• **RECORD EXCERPTS**
-- ==== Sys2Proof/Certificates/Slice0/Obligations.lean ====
section
/-!
DEFINITION. The statements about the model, from the numbered rules of spec/.
A meaning runs with pc already at the instruction's address + 2 (R12): in a statement about `exec` the state's pc
is that value; in a statement about `step` it is the address fetched from.
-/

open Sys2Proof Sys2Proof.Machine

/-! ### Encoding -/

/-- Ten words written out from R75 and R77 decode to the instructions they stand for, and the tenth, 0xE59E, is
refused without KEY_SKIPS. -/
def Obligations.HandWrittenWordsDecode : Prop :=
  decodeWord false 0x00E0#16 = .ok .cls ∧ decodeWord false 0x00EE#16 = .ok .ret ∧
  decodeWord false 0x1234#16 = .ok (.jp 0x234#12) ∧ decodeWord false 0x2ABC#16 = .ok (.call 0xABC#12) ∧
  decodeWord false 0x3A2B#16 = .ok (.seVB 0xA#4 0x2B#8) ∧ decodeWord false 0x5120#16 = .ok (.seVV 0x1#4 0x2#4) ∧
  decodeWord false 0x812E#16 = .ok (.shlVV 0x1#4 0x2#4) ∧ decodeWord false 0xA20E#16 = .ok (.ldI 0x20E#12) ∧
  decodeWord false 0xD125#16 = .ok (.drw 0x1#4 0x2#4 0x5#4) ∧ decodeWord true 0xE59E#16 = .ok (.skp 0x5#4) ∧
  decodeWord false 0xE59E#16 = .error .familyE

/-- Decoding the encoding of an admitted instruction gives it back, from a word and from the front of any byte
sequence: every operand at every value (R70-R77). -/
def Obligations.DecodeOfEncodeIsIdentity : Prop :=
  ∀ (keySkips : Bool) (i : Instr) (rest : List Byte), i.wf keySkips = true →
    decodeWord keySkips (encode i) = .ok i ∧ decodeBytes keySkips (encodeBytes i ++ rest) = .ok (i, rest)

/-- A word that decodes is the encoding of what it decodes to, is admitted, and matches its opcode-table row, so
each word has one meaning (R75, R76). -/
def Obligations.DecodedWordIsTheEncoding : Prop :=
  ∀ (keySkips : Bool) (w : Word) (i : Instr), decodeWord keySkips w = .ok i →
    encode i = w ∧ i.wf keySkips = true ∧ w &&& i.rowMask = i.rowMatch

/-- The words that do not decode are exactly those R78 lists, and a step that fetches one raises
IllegalInstruction with pc at the word's address + 2 and nothing else changed (R206). -/
def Obligations.IllegalWordsAreThoseListedAndRaise : Prop :=
  (∀ (keySkips : Bool) (w : Word), (∃ e, decodeWord keySkips w = .error e) ↔ IllegalWord keySkips w) ∧
  (∀ s : State, s.fault = none → IllegalWord s.cfg.keySkips s.fetchWord →
    step s = .next { s with pc := s.pc + 2#16, fault := some .illegalInstruction })

/-! ### The step -/

/-- The two-byte read of R54: high byte at the lower address, each address modulo 4096; at 0xFFF the low byte is
that of address 0. -/
def Obligations.WordReadIsBigEndianModulo4096 : Prop :=
  ∀ (m : Memory) (a : Nat),
    Memory.read2 m a = ((Memory.lookup m (a % 4096)).setWidth 16 <<< 8) ||| (Memory.lookup m ((a + 1) % 4096)).setWidth 16 ∧
    (a % 4096 = 0xFFF → Memory.read2 m a = Memory.read m 0xFFF ++ Memory.read m 0x000)

/-- The fetch of R101: a step of a running core decodes the bytes at pc and pc + 1, high byte first, and runs the
instruction, or raises, in the state whose pc has advanced by 2, for legal and illegal words alike. -/
def Obligations.StepRunsTheDecodedInstruction : Prop :=
  ∀ s : State, s.fault = none →
    (∀ i, decodeWord s.cfg.keySkips (Memory.read s.mem s.pc.toNat ++ Memory.read s.mem (s.pc.toNat + 1)) = .ok i →
      step s = exec i { s with pc := s.pc + 2#16 }) ∧
    (∀ e, decodeWord s.cfg.keySkips (Memory.read s.mem s.pc.toNat ++ Memory.read s.mem (s.pc.toNat + 1)) = .error e →
      step s = raise .illegalInstruction { s with pc := s.pc + 2#16 })

/-- A raise sets the latch and nothing else; while it is set there is no step, and ticks go on, changing only the
timers (R207). -/
def Obligations.HaltedCoreHasNoStep : Prop :=
  (∀ (e : ErrorKind) (s : State), raise e s = .next { s with fault := some e }) ∧
  (∀ (e : ErrorKind) (s : State), s.fault = some e → step s = .fault (.halted e) ∧
    tick s = { s with dt := (tick s).dt, st := (tick s).st })

/-- From every state of the invariant with no error latched, every instruction answers a next state: it keeps the
invariant and raises nothing, or it is RET on an empty stack or CALL on a full one, which change the latch alone.
No target and no pixel access can fault (R113, R203, R210). -/
def Obligations.EveryInstructionCompletesOrRaisesAStackError : Prop :=
  ∀ (i : Instr) (s : State), s.wf = true → s.fault = none → ∃ t, exec i s = .next t ∧
    ((t.fault = none ∧ t.wf = true) ∨
     (i = .ret ∧ s.sp = 0 ∧ t = { s with fault := some .stackUnderflow }) ∨
     ((∃ nnn, i = .call nnn) ∧ s.sp = s.cfg.stackDepth ∧ t = { s with fault := some .stackOverflow }))

/-- Errors are precise (R211): a step that raises changes pc and the latch alone, pc − 2 is the address it fetched
from, and the kind is one of the three that R201, R202 and R206 give. -/
def Obligations.RaisedErrorsArePrecise : Prop :=
  ∀ (s t : State) (e : ErrorKind), s.wf = true → s.fault = none → step s = .next t → t.fault = some e →
    t = { s with pc := s.pc + 2#16, fault := some e } ∧ t.pc - 2#16 = s.pc ∧
    Memory.read2 t.mem (t.pc - 2#16).toNat = s.fetchWord ∧
    (e = .stackUnderflow ∨ e = .stackOverflow ∨ e = .illegalInstruction)

/-- An instruction placed where the next step fetches is the one that step runs, with KEY_SKIPS on if it is needed
(the model's own interface, log entries 4 and 9). -/
def Obligations.PlacedInstructionIsTheNextRun : Prop :=
  ∀ (i : Instr) (s : State), Memory.wf s.mem = true →
    step (s.withFetchWord 16 (encode i).toNat) = exec i (s.withFetchWord 16 (encode i).toNat).advance

/-! ### Control transfer -/

/-- RET (R103, R201): pops the top entry into pc, or raises StackUnderflow with pc, stack and sp unchanged. -/
def Obligations.RetPopsOrUnderflows : Prop :=
  ∀ s : State,
    (∀ n a, s.sp = n + 1 → s.stack[n]? = some a → exec .ret s = .next { s with pc := a, sp := n }) ∧
    (s.sp = 0 → exec .ret s = .next { s with fault := some .stackUnderflow })

/-- JP NNN (R104). -/
def Obligations.JumpSetsPc : Prop :=
  ∀ (nnn : Addr) (s : State), exec (.jp nnn) s = .next { s with pc := nnn.setWidth 16 }

/-- CALL NNN (R105, R202): pushes pc, which is the address after the CALL, and jumps; or raises StackOverflow with
pc, stack and sp unchanged. -/
def Obligations.CallPushesOrOverflows : Prop :=
  ∀ (nnn : Addr) (s : State), s.wf = true →
    (s.sp < s.cfg.stackDepth → ∃ t, exec (.call nnn) s = .next t ∧ t.pc = nnn.setWidth 16 ∧ t.sp = s.sp + 1 ∧
      t.stack[s.sp]? = some s.pc ∧ (∀ k, k ≠ s.sp → t.stack[k]? = s.stack[k]?) ∧ OnlyPcStack s t) ∧
    (s.sp = s.cfg.stackDepth → exec (.call nnn) s = .next { s with fault := some .stackOverflow })

/-- Call/Return round trip (95_test_vectors.md W6): CALL followed at once by RET resumes at the instruction after
the CALL with the old depth; only the stale entry above the top may differ. -/
def Obligations.CallThenRetReturns : Prop :=
  ∀ (nnn : Addr) (s : State), s.wf = true → s.sp < s.cfg.stackDepth →
    ∃ t u, exec (.call nnn) s = .next t ∧ exec .ret t.advance = .next u ∧
      u = { s with stack := u.stack } ∧ u.stack.length = s.stack.length ∧
      ∀ k, k ≠ s.sp → u.stack[k]? = s.stack[k]?

/-- A CALL to its own address, from an empty stack, fills the stack and then raises StackOverflow at the next step
(the corner case of R105). -/
def Obligations.SelfCallOverflowsWhenFull : Prop :=
  ∀ (nnn : Addr) (s : State), s.wf = true → s.fault = none → s.sp = 0 → s.pc = nnn.setWidth 16 →
    s.fetched = .ok (.call nnn) →
    ∃ t, core.run s.cfg.stackDepth s = .next t ∧ t.sp = s.cfg.stackDepth ∧ t.fault = none ∧
      step t = .next { t with pc := t.pc + 2#16, fault := some .stackOverflow }

/-- The compare skips (R106-R109) with the skip of R102: pc advances by 2 more exactly when the condition holds,
and nothing else changes. -/
def Obligations.CompareSkipsMovePc : Prop :=
  (∀ (x : RegIdx) (nn : Byte) (s : State),
    exec (.seVB x nn) s = .next { s with pc := if s.reg x = nn then s.pc + 2#16 else s.pc } ∧
    exec (.sneVB x nn) s = .next { s with pc := if s.reg x ≠ nn then s.pc + 2#16 else s.pc }) ∧
  (∀ (x y : RegIdx) (s : State),
    exec (.seVV x y) s = .next { s with pc := if s.reg x = s.reg y then s.pc + 2#16 else s.pc } ∧
    exec (.sneVV x y) s = .next { s with pc := if s.reg x ≠ s.reg y then s.pc + 2#16 else s.pc })
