/-- Settles O19: the skip primitive after one poll, on the two readings of the key comparison. -/
theorem keySkipsPollOnce : Obligations.KeySkipsPollOnce := by
  refine ⟨fun x s => ⟨?_, ?_⟩, fun k rest s => pollKey_fst_cons s k rest, fun x => ?_⟩
  · exact congrArg Host.Outcome.next (skipIf_of_iff _ (keyEquals_iff _ _))
  · exact congrArg Host.Outcome.next (skipIf_of_iff _ (not_keyEquals_iff _ _))
  · exact ⟨decodeWord_encode rfl, decodeWord_encode rfl, decodeWord_false_encode_keySkip x⟩

/-- A step whose instruction skips on a condition: pc + 4 if it holds, else pc + 2 (R102). -/
theorem step_of_skipIf {s u : State} {i : Instr} {c : Bool} {P : Prop} [Decidable P] (hrun : s.fault = none)
    (hi : s.fetched = .ok i) (hexec : exec i s.advance = .next (u.skipIf c)) (hpc : u.pc = s.pc + 2#16)
    (hc : c = true ↔ P) : ∃ t, step s = .next t ∧ t.pc = if P then s.pc + 4#16 else s.pc + 2#16 := by
  refine ⟨_, (step_of_fetched_ok hrun hi).trans hexec, ?_⟩
  rw [skipIf_pc, hpc, BitVec.add_assoc, if_congr hc rfl rfl]
  rfl

/-- A step whose instruction skips unless a condition holds: the two addresses change places (R102). -/
theorem step_of_skipIf_not {s u : State} {i : Instr} {c : Bool} {P : Prop} [Decidable P] (hrun : s.fault = none)
    (hi : s.fetched = .ok i) (hexec : exec i s.advance = .next (u.skipIf c)) (hpc : u.pc = s.pc + 2#16)
    (hc : c = true ↔ ¬ P) : ∃ t, step s = .next t ∧ t.pc = if P then s.pc + 2#16 else s.pc + 4#16 := by
  rw [← ite_not]
  exact step_of_skipIf hrun hi hexec hpc hc

/-- Settles O17: each of the six is a skip after the advance, on its condition or on the condition's negation. -/
theorem skipPassesOneInstruction : Obligations.SkipPassesOneInstruction :=
  ⟨fun _ _ _ hrun =>
    ⟨fun hi => step_of_skipIf hrun hi rfl rfl decide_eq_true_iff,
      fun hi => step_of_skipIf_not hrun hi rfl rfl decide_eq_true_iff⟩,
  fun _ _ _ hrun =>
    ⟨fun hi => step_of_skipIf hrun hi rfl rfl decide_eq_true_iff,
      fun hi => step_of_skipIf_not hrun hi rfl rfl decide_eq_true_iff⟩,
  fun _ _ hrun =>
    ⟨fun hi => step_of_skipIf hrun hi rfl rfl Iff.rfl,
      fun hi => step_of_skipIf_not hrun hi rfl rfl Bool.not_iff_not⟩⟩

end Sys2Proof.Machine
end

section
/-!
PROOF. The ALU and RND (41_alu.md R130-R145). The two ways an ALU instruction writes registers are said once: one
register, or a result and then a flag. The results and flags are read as numbers, and R136-R140 and R144 follow from
R141 with these values.
-/

namespace Sys2Proof.Machine

/-! ### Results and flags as numbers -/

/-- The sum of two bytes, reduced (R142). -/
theorem sumByte_toNat (a b : Byte) : (sumByte a b).toNat = (a.toNat + b.toNat) % 256 :=
  BitVec.toNat_ofNat _ _

/-- The difference of two bytes is the integer difference, reduced (R142): the 256 added first is a multiple of the
modulus. -/
theorem diffByte_toNat (a b : Byte) : ((diffByte a b).toNat : Int) = ((a.toNat : Int) - b.toNat) % 256 := by
  have hb := b.isLt
  rw [diffByte, BitVec.toNat_ofNat]
  omega

/-- A shift right by one halves (R139). -/
theorem shrByte_toNat (v : Byte) : (shrByte v).toNat = v.toNat / 2 := by
  rw [shrByte, BitVec.toNat_ushiftRight, Nat.shiftRight_eq_div_pow]

/-- The bit SHR shifts out is the parity (R139). -/
theorem shrFlag_toNat (v : Byte) : (shrFlag v).toNat = v.toNat % 2 := by
  rw [shrFlag, BitVec.toNat_and]
  exact Nat.and_one_is_mod _

/-- A shift left by one doubles, reduced (R140). -/
theorem shlByte_toNat (v : Byte) : (shlByte v).toNat = v.toNat * 2 % 256 := by
  rw [shlByte, BitVec.toNat_shiftLeft, Nat.shiftLeft_eq]

/-- The bit SHL shifts out is the top one (R140). -/
theorem shlFlag_toNat (v : Byte) : (shlFlag v).toNat = v.toNat / 128 := by
  have hv := v.isLt
  have hand : (shlFlag v).toNat = v.toNat / 128 % 2 := by
    rw [shlFlag, BitVec.toNat_and, BitVec.toNat_ushiftRight, Nat.shiftRight_eq_div_pow]
    exact Nat.and_one_is_mod _
  omega

/-- The shifted value, by the mode (R139, R140). -/
theorem shiftSource_eq (x y : RegIdx) (s : State) :
    shiftSource x y s = if s.cfg.shiftJumpMode = .legacy then s.reg y else s.reg x := by
  rw [shiftSource]
  cases s.cfg.shiftJumpMode <;> rfl

/-! ### Every flag is 0 or 1 (R144) -/

/-- A byte below 2 is 0 or 1. -/
theorem eq_zero_or_one_of_toNat_lt {b : Byte} (h : b.toNat < 2) : b = 0#8 ∨ b = 1#8 := by
  bv_omega

theorem carryFlag_zero_or_one (a b : Byte) : carryFlag a b = 0#8 ∨ carryFlag a b = 1#8 :=
  (ite_eq_or_eq _ _ _).symm

theorem noBorrowFlag_zero_or_one (a b : Byte) : noBorrowFlag a b = 0#8 ∨ noBorrowFlag a b = 1#8 :=
  ite_eq_or_eq _ _ _

theorem shrFlag_zero_or_one (v : Byte) : shrFlag v = 0#8 ∨ shrFlag v = 1#8 :=
  eq_zero_or_one_of_toNat_lt (by rw [shrFlag_toNat]; omega)

theorem shlFlag_zero_or_one (v : Byte) : shlFlag v = 0#8 ∨ shlFlag v = 1#8 :=
  eq_zero_or_one_of_toNat_lt (by have hv := v.isLt; rw [shlFlag_toNat]; omega)

/-! ### The two writes -/

/-- A write of one register (R20): Vx reads the byte written, and nothing else changes. -/
theorem setReg_effect (s : State) (x : RegIdx) (b : Byte) :
    (s.setReg x b).reg x = b ∧ OnlyRegs [x] s (s.setReg x b) :=
  ⟨reg_setReg_same s x b, fun _ hr => reg_setReg_ne s b (List.ne_of_not_mem_cons hr), sameMemory_of_mem_eq rfl, rfl⟩

/-- A result and then a flag (R141): VF reads the flag, Vx the result unless it is VF, and nothing else changes. -/
theorem writeResultFlag_effect (s : State) (x : RegIdx) (a f : Byte) :
    (writeResultFlag x a f s).reg vf = f ∧ (x ≠ vf → (writeResultFlag x a f s).reg x = a) ∧
      OnlyRegs [x, vf] s (writeResultFlag x a f s) := by
  refine ⟨writeResultFlag_vf s x a f, fun hx => ?_, fun r hr => ?_, sameMemory_of_mem_eq rfl,
    writeResultFlag_eq s x a f⟩
  · rw [writeResultFlag_reg s a f hx, if_pos rfl]
  · exact writeResultFlag_reg_ne s a f (List.ne_of_not_mem_cons hr)
      (List.ne_of_not_mem_cons (List.not_mem_of_not_mem_cons hr))

/-! ### The flag-writing instructions -/

/-- Settles O27: each of the five is one write of a result and then a flag, both taken from the state before. -/
theorem resultThenFlagFromOldOperands : Obligations.ResultThenFlagFromOldOperands := by
  rintro x y s _ _ _ rfl rfl rfl
  exact ⟨⟨_, rfl, writeResultFlag_effect s x _ _⟩, ⟨_, rfl, writeResultFlag_effect s x _ _⟩,
    ⟨_, rfl, writeResultFlag_effect s x _ _⟩, ⟨_, rfl, writeResultFlag_effect s x _ _⟩,
    ⟨_, rfl, writeResultFlag_effect s x _ _⟩⟩

/-- Settles O23: R141 for ADD Vx,Vy, with the sum read as a number. -/
theorem addWritesSumAndCarry : Obligations.AddWritesSumAndCarry := by
  intro x y s
  obtain ⟨⟨t, ht, hflag, hresult, hframe⟩, -⟩ := resultThenFlagFromOldOperands x y s _ _ _ rfl rfl rfl
  exact ⟨t, ht, hflag, fun hx => hresult hx ▸ sumByte_toNat _ _, hframe⟩

/-- Settles O24: R141 for SUB and SUBN, with the difference read as a number; SUBN is SUB with the operands' places
changed. -/
theorem subtractsWriteDifferenceAndNoBorrow : Obligations.SubtractsWriteDifferenceAndNoBorrow := by
  intro x y s
  obtain ⟨-, ⟨t, ht, hflag, hresult, hframe⟩, ⟨u, hu, hnflag, hnresult, hnframe⟩, -⟩ :=
    resultThenFlagFromOldOperands x y s _ _ _ rfl rfl rfl
  exact ⟨⟨t, ht, hflag, fun hx => hresult hx ▸ diffByte_toNat _ _, hframe⟩,
    ⟨u, hu, hnflag, fun hx => hnresult hx ▸ diffByte_toNat _ _, hnframe⟩⟩

/-- Settles O25: R141 for SHR and SHL, with the mode's operand, and results and flags read as numbers. -/
theorem shiftsWriteResultAndBitOut : Obligations.ShiftsWriteResultAndBitOut := by
  intro x y s v hv
  obtain ⟨-, -, -, ⟨t, ht, hflag, hresult, hframe⟩, ⟨u, hu, hlflag, hlresult, hlframe⟩⟩ :=
    resultThenFlagFromOldOperands x y s _ _ v rfl rfl (hv.trans (shiftSource_eq x y s).symm)
  exact ⟨⟨t, ht, hflag ▸ shrFlag_toNat v, fun hx => hresult hx ▸ shrByte_toNat v, hframe⟩,
    ⟨u, hu, hlflag ▸ shlFlag_toNat v, fun hx => hlresult hx ▸ shlByte_toNat v, hlframe⟩⟩

/-- Settles O26: the flag that R141 leaves in VF is 0 or 1 for each of the five. -/
theorem aluFlagsAreZeroOrOne : Obligations.AluFlagsAreZeroOrOne := by
  intro i x y s hi
  obtain ⟨⟨t₁, h₁, hadd, -⟩, ⟨t₂, h₂, hsub, -⟩, ⟨t₃, h₃, hsubn, -⟩, ⟨t₄, h₄, hshr, -⟩, ⟨t₅, h₅, hshl, -⟩⟩ :=
    resultThenFlagFromOldOperands x y s _ _ _ rfl rfl rfl
  simp only [List.mem_cons, List.not_mem_nil, or_false] at hi
  rcases hi with rfl | rfl | rfl | rfl | rfl
  · exact ⟨t₁, h₁, hadd ▸ carryFlag_zero_or_one _ _⟩
  · exact ⟨t₂, h₂, hsub ▸ noBorrowFlag_zero_or_one _ _⟩
  · exact ⟨t₃, h₃, hsubn ▸ noBorrowFlag_zero_or_one _ _⟩
  · exact ⟨t₄, h₄, hshr ▸ shrFlag_zero_or_one _⟩
  · exact ⟨t₅, h₅, hshl ▸ shlFlag_zero_or_one _⟩

/-! ### The instructions that write one register -/

/-- Settles O20: each is one register write, and the sum is read as a number. -/
theorem immediateLoadAndAdd : Obligations.ImmediateLoadAndAdd := by
  intro x nn s
  obtain ⟨hsum, hframe⟩ := setReg_effect s x (sumByte (s.reg x) nn)
  exact ⟨⟨_, rfl, setReg_effect s x nn⟩, ⟨_, rfl, (congrArg BitVec.toNat hsum).trans (sumByte_toNat _ _), hframe⟩⟩

/-- Settles O21: each is one register write. -/
theorem registerCopyAndLogic : Obligations.RegisterCopyAndLogic := by
  intro x y s
  exact ⟨⟨_, rfl, setReg_effect s x _⟩, ⟨_, rfl, setReg_effect s x _⟩, ⟨_, rfl, setReg_effect s x _⟩,
    ⟨_, rfl, setReg_effect s x _⟩⟩

/-- An instruction that neither names VF as its destination nor writes flags answers a state with VF as before
(R21). -/
theorem exec_leaves_vf {i : Instr} (s : State) (hdest : destReg i ≠ some vf) (hflag : writesFlag i = false) :
    ∃ t, exec i s = .next t ∧ t.reg vf = s.reg vf := by
  obtain ⟨t, ht⟩ := exec_has_next i s
  exact ⟨t, ht, registersChangeOnlyAsNamed i s t vf ht hdest fun _ => hflag⟩

/-- Settles O22: the seven have Vx as their destination and write no flag (R21). -/
theorem logicAndLoadsLeaveTheFlag : Obligations.LogicAndLoadsLeaveTheFlag := by
  intro x y nn s hx
  have hdest : some x ≠ some vf := fun h => hx (Option.some.inj h)
  exact ⟨exec_leaves_vf s hdest rfl, exec_leaves_vf s hdest rfl, exec_leaves_vf s hdest rfl,
    exec_leaves_vf s hdest rfl, exec_leaves_vf s hdest rfl, exec_leaves_vf s hdest rfl, exec_leaves_vf s hdest rfl⟩

/-- A masked byte has no bit outside the mask (R145). -/
theorem and_and_not_self (b nn : Byte) : b &&& nn &&& ~~~nn = 0#8 := by
  rw [BitVec.and_assoc, BitVec.and_not_self]
  exact BitVec.and_zero

/-- Settles O28: one register write after one draw, which leaves the registers and memory alone. -/
theorem randomIsMaskedDraw : Obligations.RandomIsMaskedDraw := by
  intro x nn s
  have hx := reg_setReg_same (drawRand s).2 x ((drawRand s).1 &&& nn)
  have hmask := (congrArg (· &&& ~~~nn) hx).trans (and_and_not_self _ nn)
  exact ⟨⟨_, rfl, hx, hmask, fun r hr => reg_setReg_ne _ _ hr, sameMemory_of_mem_eq rfl, rfl⟩, drawRand_fst_cons s⟩

end Sys2Proof.Machine
end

• **DIRECTIONS**
Please make an exact copy of the lines above from the line with "flag (R21). -/" through the line with "theorem and_and_not_self (b", both ends included.

• **RESPONSE AREA**
/-- Settles O22: the seven have Vx as their destination and write no flag (R21). -/
theorem logicAndLoadsLeaveTheFlag : Obligations.LogicAndLoadsLeaveTheFlag := by
  intro x y nn s hx
  have hdest : some x ≠ some vf := fun h => hx (Option.some.inj h)
  exact ⟨exec_leaves_vf s hdest rfl, exec_leaves_vf s hdest rfl, exec_leaves_vf s hdest rfl,
    exec_leaves_vf s hdest rfl, exec_leaves_vf s hdest rfl, exec_leaves_vf s hdest rfl, exec_leaves_vf s hdest rfl⟩

/-- A masked byte has no bit outside the mask (R145). -/
theorem and_and_not_self (b nn : Byte) : b &&& nn &&& ~~~nn = 0#8 := by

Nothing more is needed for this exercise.